/-! ### The keyboard -/

/-- R213 (state 3 by C9): the transition table row by row, and that the buffer is nonzero only in state 3. -/
def Obligations.KeyboardTransitionTable : Prop :=
  (∀ (b i : Word) (e : Bool), kbdTick ⟨.reset, b⟩ i e = (⟨.waitPress, b⟩, 0)) ∧
  (∀ (b i : Word) (e : Bool), i ≠ 0 → kbdTick ⟨.waitPress, b⟩ i e = (⟨.storeKey, b⟩, 0)) ∧
  (∀ (b : Word) (e : Bool), kbdTick ⟨.waitPress, b⟩ 0 e = (⟨.waitPress, b⟩, 0)) ∧
  (∀ (b : Word) (e : Bool), kbdTick ⟨.storeKey, b⟩ 0 e = (⟨.waitPress, 0⟩, 0)) ∧
  (∀ (b i : Word) (e : Bool), i ≠ 0 → kbdTick ⟨.storeKey, b⟩ i e = (⟨.waitRead, i⟩, 0)) ∧
  (∀ b i : Word, kbdTick ⟨.waitRead, b⟩ i true = (⟨.waitRelease, 0⟩, b)) ∧
  (∀ b i : Word, kbdTick ⟨.waitRead, b⟩ i false = (⟨.waitRead, b⟩, 0)) ∧
  (∀ (b : Word) (e : Bool), kbdTick ⟨.waitRelease, b⟩ 0 e = (⟨.waitPress, b⟩, 0)) ∧
  (∀ (b i : Word) (e : Bool), i ≠ 0 → kbdTick ⟨.waitRelease, b⟩ i e = (⟨.waitRelease, b⟩, 0)) ∧
  (∀ (k : Keyboard) (ins : List (Word × Bool)), BufferHoldsKeyInState3 k → BufferHoldsKeyInState3 (kbdRun k ins).1)

/-- R215, R218: a `ldw` from 336 loads the buffer when the keyboard is in state 3 in step 4, and empties it; in any other state it
loads 0 and the keyboard goes on as without the read. -/
def Obligations.KeyboardReadTakesTheWaitingKey : Prop :=
  ∀ (s : State) (k : Keyboard),
    (kbdRun s.kbd [(s.keyIn 1, false), (s.keyIn 2, false), (s.keyIn 3, false)]).1 = k →
    (k.q = .waitRead → keyboardRead s = k.kb ∧ (kbdInstr s true).1 = (kbdTick ⟨.waitRelease, 0⟩ (s.keyIn 5) false).1) ∧
    (k.q ≠ .waitRead → keyboardRead s = 0 ∧ (kbdInstr s true).1 = (kbdInstr s false).1)

/-- R216 (a): in a good state what `ldw` loads from 336 is 0 or a member of KEYCODES. -/
def Obligations.LoadedKeyIsZeroOrAKeyCode : Prop :=
  ∀ (rd rs : Reg) (imm : BitVec 6) (s : State), Inv s → (effectiveAddress s rs imm).toNat = 336 →
    ∃ t, exec (.ldw rd rs imm) s = .next t ∧ (t.x rd = 0 ∨ isKeyCode (t.x rd) = true)

/-- R216 (b): after a key has been read every read gives 0 while a key is held, and a nonzero read comes only after a clock edge
with every key released and, later, a key held across two consecutive edges. -/
def Obligations.NextKeyNeedsReleaseAndTwoEdges : Prop :=
  ∀ ins : List (Word × Bool),
    ((∀ p ∈ ins, p.1 ≠ 0) → (kbdRun ⟨.waitRelease, 0⟩ ins).1 = ⟨.waitRelease, 0⟩ ∧
      ∀ o ∈ (kbdRun ⟨.waitRelease, 0⟩ ins).2, o = 0) ∧
    ((∃ o ∈ (kbdRun ⟨.waitRelease, 0⟩ ins).2, o ≠ 0) →
      ∃ pre e0 mid i1 e1 i2 e2 post, ins = pre ++ ((0, e0) :: mid) ++ ((i1, e1) :: (i2, e2) :: post) ∧ i1 ≠ 0 ∧ i2 ≠ 0)

/-- R216 (c), (d) (clause (c) by C9): a key held across two edges from state 1 is captured and stays, whatever keys are pressed, until
a read takes it; one released before the second edge is dropped. -/
def Obligations.CapturedKeyWaitsUntilRead : Prop :=
  ∀ (b i1 i2 j : Word) (e1 e2 : Bool) (waiting : List Word), i1 ≠ 0 →
    (i2 ≠ 0 →
      (kbdRun ⟨.waitPress, b⟩ ((i1, e1) :: (i2, e2) :: waiting.map fun v => (v, false))).1 = ⟨.waitRead, i2⟩ ∧
      (∀ o ∈ (kbdRun ⟨.waitPress, b⟩ ((i1, e1) :: (i2, e2) :: waiting.map fun v => (v, false))).2, o = 0) ∧
      kbdTick ⟨.waitRead, i2⟩ j true = (⟨.waitRelease, 0⟩, i2)) ∧
    kbdRun ⟨.waitPress, b⟩ [(i1, e1), (0, e2)] = (⟨.waitPress, 0⟩, [0, 0])

/-- R218: an instruction that does not read address 336 does the same whatever the keyboard holds and is given, but for the keyboard
itself. -/
def Obligations.KeyboardDoesNotMatterUnlessRead : Prop :=
  ∀ (i : Instr) (s : State) (k : Keyboard) (ks : List Word),
    (∀ rd rs imm, i = .ldw rd rs imm → (effectiveAddress s rs imm).toNat ≠ 336) →
    (∀ t, exec i s = .next t → ∃ u, exec i { s with kbd := k, keys := ks } = .next u ∧
      u = { t with kbd := u.kbd, keys := u.keys }) ∧
    (∀ f, exec i s = .fault f → exec i { s with kbd := k, keys := ks } = .fault f) ∧
    (∀ r, exec i s = .refused r → exec i { s with kbd := k, keys := ks } = .refused r)

/-! ### The five steps -/

/-- R13, R248 to R250: five clock periods of the datapath, driven by the control signal generator, are one instruction: registers, PC,
memory, keyboard, latches and model faults agree. `exit` has no register transfers (R112); latch values by log 7. -/
def Obligations.FiveClockPeriodsAreOneInstruction : Prop :=
  ∀ s : State, Executing s → AtBoundary s → (s.pc.toNat < 256 → decode (s.word s.pc.toNat) ≠ .exit) →
    clockPeriods 5 s = step s

/-- R34: no instruction depends on what the latches or the step counter held before it. -/
def Obligations.LatchesDoNotMatter : Prop :=
  ∀ (i : Instr) (s : State) (l : Latches) (n : StepNo), exec i { s with latches := l, stepNo := n } = exec i s

/-! ### Reset, start, stop -/

/-- R42, R241, R243 (r1 to r7, RM and KB by decision D11, log 5): the state after reset, and its lights. -/
def Obligations.ResetStateIsConfigurationOne : Prop :=
  (∀ r, State.reset.x r = 0) ∧ State.reset.pc = 0 ∧ State.reset.latches = ⟨0, 0, 0, 0, 0, 0⟩ ∧
  State.reset.stepNo = .s0 ∧ State.reset.running = false ∧ State.reset.exitFlag = false ∧
  State.reset.kbd = ⟨.reset, 0⟩ ∧ (∀ a, State.reset.mem.lookup a = none) ∧
  State.reset.lights = standardConfiguration 0

/-- R42, R43, R240 (D11, log 5): turning Reset on, at any moment, clears the registers, latches, flags and keyboard, keeps memory, and
holds that state while it is on. -/
def Obligations.ResetClearsRegistersAndKeepsMemory : Prop :=
  ∀ s : State, ∃ t, operate (.setReset true) s = .next t ∧ (∀ r, t.x r = 0) ∧ t.pc = 0 ∧
    t.latches = ⟨0, 0, 0, 0, 0, 0⟩ ∧ t.stepNo = .s0 ∧ t.running = false ∧ t.exitFlag = false ∧
    t.kbd = ⟨.reset, 0⟩ ∧ (∀ a, t.word a = s.word a) ∧ t.resetSwitch = true ∧ step t = .next t

/-- R242: with Reset off, Automatic on and Exit = 0, turning Startup on starts a stopped processor at step 1 with everything else
as it was, and it goes on running after Startup is turned off. -/
def Obligations.StartupPulseStartsTheProcessor : Prop :=
  ∀ s : State, s.resetSwitch = false → s.automatic = true → s.exitFlag = false → s.running = false →
    ∃ t u, operate (.setStartup true) s = .next t ∧ Executing t ∧ AtBoundary t ∧
      operate (.setStartup false) t = .next u ∧ Executing u ∧ AtBoundary u ∧
      u.startup = false ∧ u.exitFlag = false ∧ u.regs = s.regs ∧ u.pc = s.pc ∧ u.mem = s.mem ∧ u.kbd = s.kbd

/-- R243: the five configurations as states, and the cycle 1, 2, 3, 4, 5, 1 by Startup on, Startup off, `exit`, Reset on,
Reset off. -/
def Obligations.RunCyclesThroughTheStandardConfigurations : Prop :=
  (∀ s : State,
    (s.lights = standardConfiguration 0 ↔
      s.exitFlag = false ∧ s.startup = false ∧ s.resetSwitch = false ∧ s.running = false ∧ s.automatic = true) ∧
    (s.lights = standardConfiguration 1 ↔
      s.exitFlag = false ∧ s.startup = true ∧ s.resetSwitch = false ∧ s.running = true ∧ s.automatic = true) ∧
    (s.lights = standardConfiguration 2 ↔
      s.exitFlag = false ∧ s.startup = false ∧ s.resetSwitch = false ∧ s.running = true ∧ s.automatic = true) ∧
    (s.lights = standardConfiguration 3 ↔
      s.exitFlag = true ∧ s.startup = false ∧ s.resetSwitch = false ∧ s.running = false ∧ s.automatic = true) ∧
    (s.lights = standardConfiguration 4 ↔
      s.exitFlag = false ∧ s.startup = false ∧ s.resetSwitch = true ∧ s.running = false ∧ s.automatic = true)) ∧
  (∀ s1 : State, s1.lights = standardConfiguration 0 →
    ∃ s2 s3 s4 s5 s6, operate (.setStartup true) s1 = .next s2 ∧ s2.lights = standardConfiguration 1 ∧
      operate (.setStartup false) s2 = .next s3 ∧ s3.lights = standardConfiguration 2 ∧
      exec .exit s3 = .next s4 ∧ s4.lights = standardConfiguration 3 ∧
      operate (.setReset true) s4 = .next s5 ∧ s5.lights = standardConfiguration 4 ∧
      operate (.setReset false) s5 = .next s6 ∧ s6.lights = standardConfiguration 0)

****

■ **Instructions to follow**: Give only the lines from the one holding "imm).toNat = 336 →" through the one holding "a clock edge", each restated exactly as it appears above.

■ **Solved problem**:
  ∀ (rd rs : Reg) (imm : BitVec 6) (s : State), Inv s → (effectiveAddress s rs imm).toNat = 336 →
    ∃ t, exec (.ldw rd rs imm) s = .next t ∧ (t.x rd = 0 ∨ isKeyCode (t.x rd) = true)

/-- R216 (b): after a key has been read every read gives 0 while a key is held, and a nonzero read comes only after a clock edge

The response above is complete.